After quitting ftp we are back in our programs directory. Let's clear the junk off our screen by typing the "clear" command. This makes everything look nicer, and you can still scroll back up and look at your previous commands if you wish.

21   clear <return>


Figure 10. - Output after a "clear" command. (command 21)

 

 de-compressing BLAST

The set of programs in the blast distribution that we downloaded are compressed together into one larger file. This makes suites of programs easier to download and saves on storage space. We can uncompress them using the "tar" command with the following options:

22   tar -xzf blast-2.2.6-powerpc-macosx.tar.gz <return>

The "tar" command, when used with these options, does not produce any output on the screen. But if you list the contents of the directory you will see that many files were created.

23   ls <return>


Figure 11. - File listing after unpacking the BLAST distribution (commands 22 & 23)

 

 creating the NCBI initialization file

We need to create a file that BLAST needs to work properly. It must be in our home directory, called ".ncbirc", and have very specific contents.

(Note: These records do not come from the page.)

-- ==== Sys2Proof/Laws/Due.lean ====
section
/-!
SUPPORT. Several items due at one boundary (R75, R76): an advance takes the items up to a show frame in order, and the row that stands
after them goes on as if it had come to the boundary so.
-/

namespace Sys2Proof.Machine

set_option Elab.async false

section

variable {p : Fin 4} {s : State} {r : Row}

/-! ### An advance takes fewer items than it has steps for -/

/-- More than the steps an advance can still take: its items, and the one by which a RUNNING row meets its end frame. -/
def stepsIn (zmap : List ZoneBoot) (r : Row) : Nat := itemsIn zmap r.ctx + if r.phase = .running then 1 else 0

theorem itemsIn_dropHead (zmap : List ZoneBoot) {x : Context} {c : Cue} {later : List Cue} (hw : x.window = c :: later) :
    itemsIn zmap (dropHead x) + (zmap.length + 1) = itemsIn zmap x := by
  rw [dropHead_eq hw]; unfold itemsIn; rw [hw]; simp only [List.length_cons, Nat.add_mul]; omega

theorem itemsIn_takeSweep (zmap : List ZoneBoot) {x : Context} {c : Cue} {later : List Cue} (hw : x.window = c :: later)
    (hact : c.action = .sweepUp ∨ c.action = .sweepDown) : itemsIn zmap (takeSweep zmap c (dropHead x)).1 < itemsIn zmap x := by
  obtain ⟨⟨x', hx, he⟩, -⟩ := takeSweep_taken zmap c later x hact hw
  rw [he]
  have hset : ¬ (c.action = .set ∨ c.action = .fade) := by rcases hact with h | h <;> simp [h]
  unfold CueTaken at hx
  rw [if_neg hset] at hx
  obtain ⟨zs, todo, hnd, -, hmem, hx⟩ := hx
  have hlen := touched_length c todo hnd fun i hi => ((hmem i).1 hi).1
  have hwin : itemsIn zmap { x with window := later } + (zmap.length + 1) = itemsIn zmap x := by
    unfold itemsIn; rw [hw]; simp only [List.length_cons, Nat.add_mul]; omega
  split at hx
  · obtain ⟨-, rfl⟩ := hx
    show itemsIn zmap { x with window := later } < _
    omega
  · obtain ⟨kept, mid, h1, h2, -, rfl⟩ := hx
    have hk : (kept.map (fun w => w.todo.length)).sum ≤ (x.sweeps.map (fun w => w.todo.length)).sum := by
      by_cases h8 : x.sweeps.length < 8
      · rw [(h1 h8).1]
      · cases hsw : x.sweeps with
        | nil => simp [hsw] at h8
        | cons o rest => rw [(h2 o rest (by omega) hsw).1]; simp
    unfold itemsIn at hwin ⊢
    simp only [List.map_append, List.sum_append, List.map_cons, List.map_nil, List.sum_cons, List.sum_nil] at hwin ⊢
    omega

/-- What a MARK cue leaves of its row's context (R82). -/
theorem takeMark_row {c : Cue} {later : List Cue} (hr : s.rows[p] = some r) (hw : r.ctx.window = c :: later)
    (hg : ∀ g, r.phase ≠ .gated g) :
    ∃ r1, (takeMark p c r s).rows[p] = some r1 ∧ r1.phase = r.phase ∧ r1.ctx.window = later ∧ r1.ctx.sweeps = r.ctx.sweeps := by
  have hd := dropHead_eq hw
  set r0 : Row := { r with ctx := dropHead r.ctx } with hr0
  have h0 : (modCtx p dropHead s).rows[p] = some r0 := modCtx_get _ hr
  have hwin : r0.ctx.window = later ∧ r0.ctx.sweeps = r.ctx.sweeps := by rw [hr0, hd]; exact ⟨rfl, rfl⟩
  have hemit : ∃ r1, (emitMark p c.param (r.anchor + c.time) (modCtx p dropHead s)).rows[p] = some r1 ∧ r1.phase = r.phase ∧
      r1.ctx.window = later ∧ r1.ctx.sweeps = r.ctx.sweeps := by
    refine ⟨markFiled c.param (r.anchor + c.time) r0, ?_, ?_⟩
    · have he : emitMark p c.param (r.anchor + c.time) (modCtx p dropHead s) =
          send (newFrame 3 (markData r0.showNo r0.tag c.param (r.anchor + c.time)))
            (fileMark p c.param (r.anchor + c.time) (modCtx p dropHead s)) := by unfold emitMark; simp only [h0]
      rw [he, send_rows]
      exact markFiled_fileMark _ _ h0 hg
    · unfold markFiled; split <;> exact ⟨rfl, hwin⟩
  unfold takeMark
  split
  · dsimp only
    split
    · by_cases h4 : 4 ≤ r.ctx.pendingMarks.length
      · simp only [h4, decide_true, if_true]
        exact ⟨_, modCtx_get _ h0, rfl, hwin⟩
      · simp only [h4, decide_false, Bool.false_eq_true, if_false]
        exact ⟨_, modCtx_get _ h0, rfl, hwin⟩
    · split
      · exact ⟨r0, h0, rfl, hwin⟩
      · exact ⟨r0, h0, rfl, hwin⟩
      · exact hemit
      · exact hemit
  · exact ⟨r0, h0, rfl, hwin⟩

/-- A row whose player advances: RUNNING or RELEASING (R75). -/
def advancing (r : Row) : Prop := r.phase = .running ∨ ∃ start w, r.phase = .releasing start w

theorem advancing_not_gated (h : advancing r) : ∀ g, r.phase ≠ .gated g := by
  intro g hg; rcases h with h | ⟨a, b, h⟩ <;> rw [hg] at h <;> cases h
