-- ==== Sys2Proof/Laws/Start.lean ====
section
/-!
SUPPORT. What a start makes of the station: the rebuild of the directory slot by slot (R126), and the blocks at their start values and
STARTING left (R177), in the words of Safety.
-/

namespace Sys2Proof.Machine

set_option Elab.async false

/-! ### The rebuild (R126) -/

/-- A directory entry is INVALID. -/
def isInvalid (d : SlotState) : Bool := match d with | .invalid _ _ _ _ => true | _ => false

theorem rebuilt_slot (f : FlashSlot) (held : List Nat) (h0 : 0 ∉ held) :
    SlotRebuilt f (fun n => n ∈ held) (rebuiltOf f held) (if isDuplicate f held then f.writeDead else f) := by
  unfold SlotRebuilt
  dsimp only
  constructor
  · intro h; simp [rebuiltOf, isDuplicate, h]
  · intro g hg
    refine ⟨fun hb => ?_, fun hb ht => ?_, fun hb ht => ?_⟩
    · constructor
      · unfold rebuiltOf; simp only [hg]
        rw [if_pos]
        rcases hb with h | h | h | h <;> simp [h]
      · rw [if_neg]
        unfold isDuplicate; simp only [hg]
        rcases hb with h | h | h | h
        · simp [h]
        · simp [h, h0]
        · simp; omega
        · simp; omega
    · simp only [not_or, not_lt, Bool.not_eq_true] at hb
      constructor
      · unfold rebuiltOf; simp only [hg]
        rw [if_pos]; simp [ht]
      · rw [if_pos]
        · unfold FlashSlot.writeDead; simp [hg]
        · unfold isDuplicate; simp [hg, hb.1, hb.2.2.1, hb.2.2.2, ht]
    · simp only [not_or, not_lt, Bool.not_eq_true] at hb
      have hd : isDuplicate f held = false := by unfold isDuplicate; simp [hg, ht]
      have hn : ¬ (g.dead || g.showNo == 0 || decide (g.blocks < 3) || decide (1024 < g.blocks) || held.contains g.showNo) = true := by
        simp [hb.1, hb.2.1, ht]; omega
      rw [hd]
      refine ⟨fun h => ?_, fun h hx => ?_, fun h hx => ?_⟩ <;> refine ⟨?_, rfl⟩ <;> unfold rebuiltOf <;> simp only [hg] <;> rw [if_neg hn]
      · rw [if_pos h]
      · rw [if_neg h, if_pos]; simpa using hx
      · rw [if_neg h, if_neg]; simpa using hx

/-- What the rebuild of one slot does, beside what it leaves as it was. -/
theorem rebuildSlot_eq (v : State) (p : Fin 32) :
    let d := rebuiltOf v.flash[p] (heldShows v.lib.dir)
    let u : State := { v with
      lib := { v.lib with dir := v.lib.dir.set p d }
      flash := v.flash.set p (if isDuplicate v.flash[p] (heldShows v.lib.dir) then v.flash[p].writeDead else v.flash[p]) }
    rebuildSlot v p = if isInvalid d then bump .showsInvalid u else u := by
  intro d u
  have hself : v.flash.set p v.flash[p] = v.flash := by ext i; simp
  have hu : (if isDuplicate v.flash[p] (heldShows v.lib.dir) then setFlash p v.flash[p].writeDead (setDir p d v) else setDir p d v) = u := by
    unfold setFlash setDir
    split
    · rename_i h; show _ = u; simp only [u, h, if_true]
    · rename_i h
      have h' : isDuplicate v.flash[p] (heldShows v.lib.dir) = false := by simpa using h
      simp only [u, h', Bool.false_eq_true, if_false, hself]
  unfold rebuildSlot
  dsimp only
  rw [hu]
  show (match d with | .invalid _ _ _ _ => bump .showsInvalid u | _ => u) = _
  cases d <;> rfl

theorem mem_heldShows (dir : Vector SlotState 32) (n : Nat) : n ∈ heldShows dir ↔ ∃ j : Fin 32, slotShow dir[j] = some n := by
  unfold heldShows
  simp only [List.mem_filterMap, Vector.mem_toList_iff, Vector.mem_iff_getElem]
  constructor
  · rintro ⟨d, ⟨i, hi, rfl⟩, h⟩; exact ⟨⟨i, hi⟩, h⟩
  · rintro ⟨j, h⟩; exact ⟨_, ⟨j, j.2, rfl⟩, h⟩

theorem rebuiltOf_show (f : FlashSlot) (held : List Nat) : slotShow (rebuiltOf f held) ≠ some 0 := by
  unfold rebuiltOf
  split
  · simp [slotShow]
  · rename_i g _
    split
    · simp [slotShow]
    · rename_i h
      have : g.showNo ≠ 0 := by intro h0; simp [h0] at h
      dsimp only
      repeat' split
      all_goals simpa [slotShow] using this

/-- What the rebuild of the slots `pre`, the lowest first, makes of a directory that was empty (R126). -/
structure RebuiltTo (pre : List (Fin 32)) (v0 v : State) : Prop where
  only : OnlyChanges [.lib, .flash, .counters] v0 v
  lib : v.lib = { v0.lib with dir := v.lib.dir }
  zero : ∀ j : Fin 32, slotShow v.lib.dir[j] ≠ some 0
  later : ∀ i : Fin 32, i ∉ pre → v.lib.dir[i] = .empty ∧ v.flash[i] = v0.flash[i]
  done : ∀ i : Fin 32, i ∈ pre →
    SlotRebuilt v0.flash[i] (fun n => ∃ j : Fin 32, j < i ∧ slotShow v.lib.dir[j] = some n) v.lib.dir[i] v.flash[i]
  counts : ∀ c, c ≠ .showsInvalid → count v c = count v0 c
  torn : (count v .showsInvalid).toNat = (count v0 .showsInvalid).toNat + (pre.filter (fun i => isInvalid v.lib.dir[i])).length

Let's change to our home directory by using the "cd" command with no options. When you just type "cd", it assumes that you want to go to your home directory.

25   cd <return>

A quick and easy way to write to a file is by combining the "echo" command with the ">" redirector. That sounds really technical, but when you take them individually it isn't that bad. "echo" makes the computer print something on the screen. The ">" redirector, when used like this, catches anything that is supposed to be going to the screen and instead redirects it to a file. So, command 26 takes the word "[NCBI]", creates a file called ".ncbirc" (notice the period at the beginning), and puts the word into the file.

26   echo "[NCBI]" > .ncbirc <return>

We want to add one more line to the file we just created. This is done much like command 26 except we use the ">>" redirector instead of ">". This is because ">" creates or overwrites a file and ">>" just adds stuff to the end of a file. Since we want to add a second line, we use ">>".

27   echo "Data=/Users/posidian/blast/programs/data" >> .ncbirc <return>

you can then test that the file was written correctly with this command:

28   cat .ncbirc <return>

Command 28 should print out two lines, as shown near the end of figure 13.


Figure 13. - Creating and displaying the .ncbirc file (commands 25 - 28)

 

 preparing to run formatdb

BLAST is set up, now we are ready to format the E. coli sequence files so that we can perform searches against it. There is a program called formatdb that you must run on any text files that you wish to BLAST against.

Let's start by changing into the directory where we downloaded the genome sequences.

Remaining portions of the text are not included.